--- Data shown Enclosed Below ---

-- ==== Sys2Proof/Machine/Indigo.lean ====
section
/-!
DEFINITION. Machine/Indigo.lean: redundant execution of a cohort (R295 to R297). The primary forwards each value that enters
from outside its core; the secondary takes them in order. Both cut their store beats into windows.
-/

namespace Sys2Proof.Machine

/-- Where a value from outside the core comes from for a cohort (R296). -/
inductive FwdIn where
  /-- the cohort reads for itself: it is no secondary -/
  | own
  /-- the primary has not read yet -/
  | waits
  | given (vals : List (Option DWord)) (lost : Mask)
deriving DecidableEq, Repr

/-- What the cohort's next outside value is taken from (R296). -/
def Cohort.fwdIn (c : Cohort) : FwdIn :=
  match c.role with
  | .secondary =>
    match c.fwd.find? (·.at_ == c.fwdCount) with
    | some v => .given v.vals v.lost
    | none => .waits
  | _ => .own

/-- A secondary has used its forwarded value. -/
def Cohort.fwdTaken (c : Cohort) : Cohort :=
  { c with fwd := c.fwd.filter (·.at_ != c.fwdCount), fwdCount := c.fwdCount + 1 }

/-- A primary has read a value: its twin receives it (R296). -/
def State.fwdGive (s : State) (c : Cohort) (vals : List (Option DWord)) (lost : Mask) : State × Cohort :=
  match c.role with
  | .primary =>
    match c.twin.bind s.cohort? with
    | some t => (s.setCohort { t with fwd := t.fwd ++ [{ at_ := c.fwdCount, vals := vals, lost := lost }] }, { c with fwdCount := c.fwdCount + 1 })
    | none => (s, { c with fwdCount := c.fwdCount + 1 })
  | _ => (s, c)

/-- The issuing cohort's context; there is none only in states that no run reaches. -/
def withCtx (s : State) (c : Cohort) (k : Ctx → Out) : Out :=
  match s.ctx? c.ctx with
  | some x => k x
  | none => .fault .noIssuer

/-- A single value from outside the core: read by `own`, or forwarded (R296). -/
def outsideValue (s : State) (c : Cohort) (own : DWord) (k : State → Cohort → DWord → Out) : Out :=
  match c.fwdIn with
  | .own =>
    let r := s.fwdGive c [some own] 0
    k r.1 r.2 own
  | .waits => waitHere s c
  | .given vals _ => k s c.fwdTaken ((vals.getD 0 none).getD 0)

/-- The beats of a window that have not been performed, in order. -/
def StoreWindow.held (w : StoreWindow) : List Beat := w.carried ++ w.beats

/-- The bytes of a load as a cohort sees them over its own held stores: a later beat covers an earlier one (R297, R105). -/
def Cohort.overlay (c : Cohort) (va : DWord) (n v : Nat) : Nat :=
  let beats := (c.windows.flatMap (·.held)).filter (·.kind == 0)
  let byte (i : Nat) : Byte :=
    beats.foldl (fun (acc : Byte) (b : Beat) =>
      let a := va.toNat + i
      if b.va.toNat ≤ a ∧ a < b.va.toNat + b.size then (b.data >>> (8 * (a - b.va.toNat))).setWidth 8 else acc)
      (BitVec.ofNat 8 (v / 256 ^ i))
  if beats = [] then v else leNat ((List.range n).map byte)

/-- A beat joins the open window, which closes after 256 (R297). `done` windows have been performed before. -/
def addBeat (ws : List StoreWindow) (done : Nat) (b : Beat) : List StoreWindow :=
  match ws.getLast? with
  | some w =>
    if w.closed then ws ++ [{ num := w.num + 1, closed := false, beats := [b] }]
    else ws.dropLast ++ [{ w with beats := w.beats ++ [b], closed := 256 ≤ w.beats.length + 1 }]
  | none => [{ num := done, closed := false, beats := [b] }]

/-- Beats of one instruction's lanes join the windows: each but the first says that it goes on from the one before (R125). -/
def addBeats (ws : List StoreWindow) (done : Nat) (bs : List Beat) : List StoreWindow :=
  (bs.mapIdx fun i b => { b with next := i != 0 }).foldl (fun acc b => addBeat acc done b) ws

/-- The windows of a stream cut again without the beats that a test drops, because their lanes have died in the twin (R296); those that close
early do so where they did. `acc` are the windows before them. -/
def recut (drop : Beat → Bool) (done : Nat) : List StoreWindow → List StoreWindow → List StoreWindow
  | acc, [] => acc
  | acc, w :: ws =>
    if w.matched then recut drop done (acc ++ [w]) ws
    else
      let next (p : Option Beat) (b : Beat) : Bool := b.kind != 0 && p.any fun q => q.at_ == b.at_
      let add (a : List StoreWindow) (b : Beat) : List StoreWindow := addBeat a done { b with next := next ((a.getLast?).bind (·.beats.getLast?)) b }
      let cut := (w.beats.filter fun b => !drop b).foldl add acc
      recut drop done (if w.early then closeWindows cut else cut) ws

/-- A cohort's held beats of its lanes of a mask, from an instruction on, are given up (R296). -/
def Cohort.giveUp (c : Cohort) (m : Mask) (at_ : Nat) : Cohort :=
  let drop (b : Beat) : Bool := m.getLsbD b.lane && at_ ≤ b.at_
  if (c.windows.flatMap (·.beats)).any drop then
    { c with windows := (recut drop c.winDone [] c.windows).map fun v =>
        match c.windows.find? fun w => w.num == v.num && w.carried != [] with
        | some w => { v with carried := w.carried }
        | none => v }
  else c

/-- A release, FENCE, barrier instruction, engine command, LREL or EXIT of an Indigo cohort closes its window, and goes on when
every window has been compared and its writes performed (R297, R131). -/
def indigoClose (s : State) (c : Cohort) (k : Cohort → Out) : Out :=
  if c.role = .single ∨ c.windows = [] then k c
  else waitHere s { c with windows := closeWindows c.windows }

end Sys2Proof.Machine
end

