-- ==== Sys2Proof/Machine/Logic.lean ====
section
/-!
DEFINITION. Machine/Logic.lean: logic, shifts and bit operations (R338, R351, R352, R357, R369, R423, R429, R444).
-/

namespace Sys2Proof.Machine

/-- A two-source instruction without flags (R338). -/
def logicOut2 (f : Fields) (s : State) (op : Word → Word → Word) : Out :=
  withMe s fun c =>
    let a := s.src c f f.oa
    let b := s.src c f f.ob
    vecOut s c f [a, b] none fun l => op (a.lane l) (b.lane l)

/-- A one-source instruction without flags. -/
def logicOut1 (f : Fields) (s : State) (op : Word → Word) : Out :=
  withMe s fun c =>
    let a := s.src c f f.oa
    vecOut s c f [a] none fun l => op (a.lane l)

/-- AND (R338). -/
def execAnd (f : Fields) (s : State) : Out := logicOut2 f s fun a b => a &&& b

/-- ANDN (R338). -/
def execAndn (f : Fields) (s : State) : Out := logicOut2 f s fun a b => a &&& ~~~b

/-- OR (R423). -/
def execOr (f : Fields) (s : State) : Out := logicOut2 f s fun a b => a ||| b

/-- XOR (R423). -/
def execXor (f : Fields) (s : State) : Out := logicOut2 f s fun a b => a ^^^ b

/-- NOT (R423). -/
def execNot (f : Fields) (s : State) : Out := logicOut1 f s fun a => ~~~a

/-- The number of set bits (R429). -/
def popCount (a : Word) : Nat := (List.range 32).foldl (fun k i => if a.getLsbD i then k + 1 else k) 0

/-- POPC (R429). -/
def execPopc (f : Fields) (s : State) : Out := logicOut1 f s fun a => BitVec.ofNat 32 (popCount a)

/-- The number of zero bits above the highest set bit; 32 for zero (R369). -/
def leadingZeros (a : Word) : Nat := ((List.range 32).find? fun i => a.getLsbD (31 - i)).getD 32

/-- CLZ (R369). -/
def execClz (f : Fields) (s : State) : Out := logicOut1 f s fun a => BitVec.ofNat 32 (leadingZeros a)

/-- Bit i moves to bit 31 − i (R357). -/
def bitReverse (a : Word) : Word :=
  BitVec.ofNat 32 ((List.range 32).foldl (fun acc i => 2 * acc + (if a.getLsbD i then 1 else 0)) 0)

/-- BREV (R357). -/
def execBrev (f : Fields) (s : State) : Out := logicOut1 f s bitReverse

/-- The length of a field at a position, cut at bit 31 (R351). -/
def fieldLen (len pos : Nat) : Nat := min (len % 64) (32 - pos)

/-- A field extracted and extended (R352). -/
def bitExtract (signed : Bool) (a p n : Word) : Word :=
  let pos := p.toNat % 32
  let len := fieldLen n.toNat pos
  let v := a.toNat / 2 ^ pos % 2 ^ len
  if len = 0 then 0 else if signed then BitVec.ofInt 32 (signedOf len v) else BitVec.ofNat 32 v

/-- BFX (R352). -/
def execBfx (f : Fields) (s : State) : Out :=
  withMe s fun c =>
    let a := s.src c f f.oa
    let b := s.src c f f.ob
    let d := s.src c f f.oc
    vecOut s c f [a, b, d] none fun l => bitExtract (f.typ == .s32) (a.lane l) (b.lane l) (d.lane l)

/-- A field replaced (R351). -/
def bitInsert (a b p n : Word) : Word :=
  let pos := p.toNat % 32
  let len := fieldLen n.toNat pos
  let m : Word := BitVec.ofNat 32 ((2 ^ len - 1) * 2 ^ pos)
  (a &&& ~~~m) ||| ((b <<< pos) &&& m)

/-- BFI (R351). -/
def execBfi (f : Fields) (s : State) : Out :=
  withMe s fun c =>
    let a := s.src c f f.oa
    let b := s.src c f f.ob
    let d := s.src c f f.oc
    let e := s.src c f f.oe
    vecOut s c f [a, b, d, e] none fun l => bitInsert (a.lane l) (b.lane l) (d.lane l) (e.lane l)

/-- A shift of a pair without flags (R444). -/
def shiftWide (f : Fields) (s : State) (op : DWord → Nat → DWord) : Out :=
  withMe s fun c =>
    let a := c.src64 f f.oa
    let b := s.src c f f.ob
    finish s (c.putLanes64 (c.writeMask f) f.od [a.1, a.2, b] fun l => op (lane64 a l) ((b.lane l).toNat % 64))

/-- Rule 6 of R60 for SHL: an A source by a U amount. -/
def affineShl (a b : VReg) : Option VReg :=
  match a, b with
  | .a x st, .u n => some (VReg.affine (x <<< (n.toNat % 32)) (st <<< (n.toNat % 32)))
  | _, _ => none

/-- SHL (R444). -/
def execShl (f : Fields) (s : State) : Out :=
  if f.sub = 1 then shiftWide f s fun a n => a <<< n
  else withMe s fun c =>
    let a := s.src c f f.oa
    let b := s.src c f f.ob
    flaggedOut s c f [a, b] (affineIf f (affineShl a b)) fun l =>
      let r := iclamp f.typ f.sat (exact32 f.typ (a.lane l) * 2 ^ ((b.lane l).toNat % 32))
      (BitVec.ofNat 32 r.1, r.2)

/-- SHR (R444). -/
def execShr (f : Fields) (s : State) : Out :=
  if f.sub = 1 then shiftWide f s fun a n => a >>> n
  else logicOut2 f s fun a b => a >>> (b.toNat % 32)

/-- SHRA (R444). -/
def execShra (f : Fields) (s : State) : Out := logicOut2 f s fun a b => a.sshiftRight (b.toNat % 32)

end Sys2Proof.Machine
end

--- End of Enclosed Data shown ---

Instructions to follow>
Scan the data above. Return every line with "DEFINITION" in it.

Problem solution>
DEFINITION. Machine/Indigo.lean: redundant execution of a cohort (R295 to R297). The primary forwards each value that enters
DEFINITION. Machine/Logic.lean: logic, shifts and bit operations (R338, R351, R352, R357, R369, R423, R429, R444).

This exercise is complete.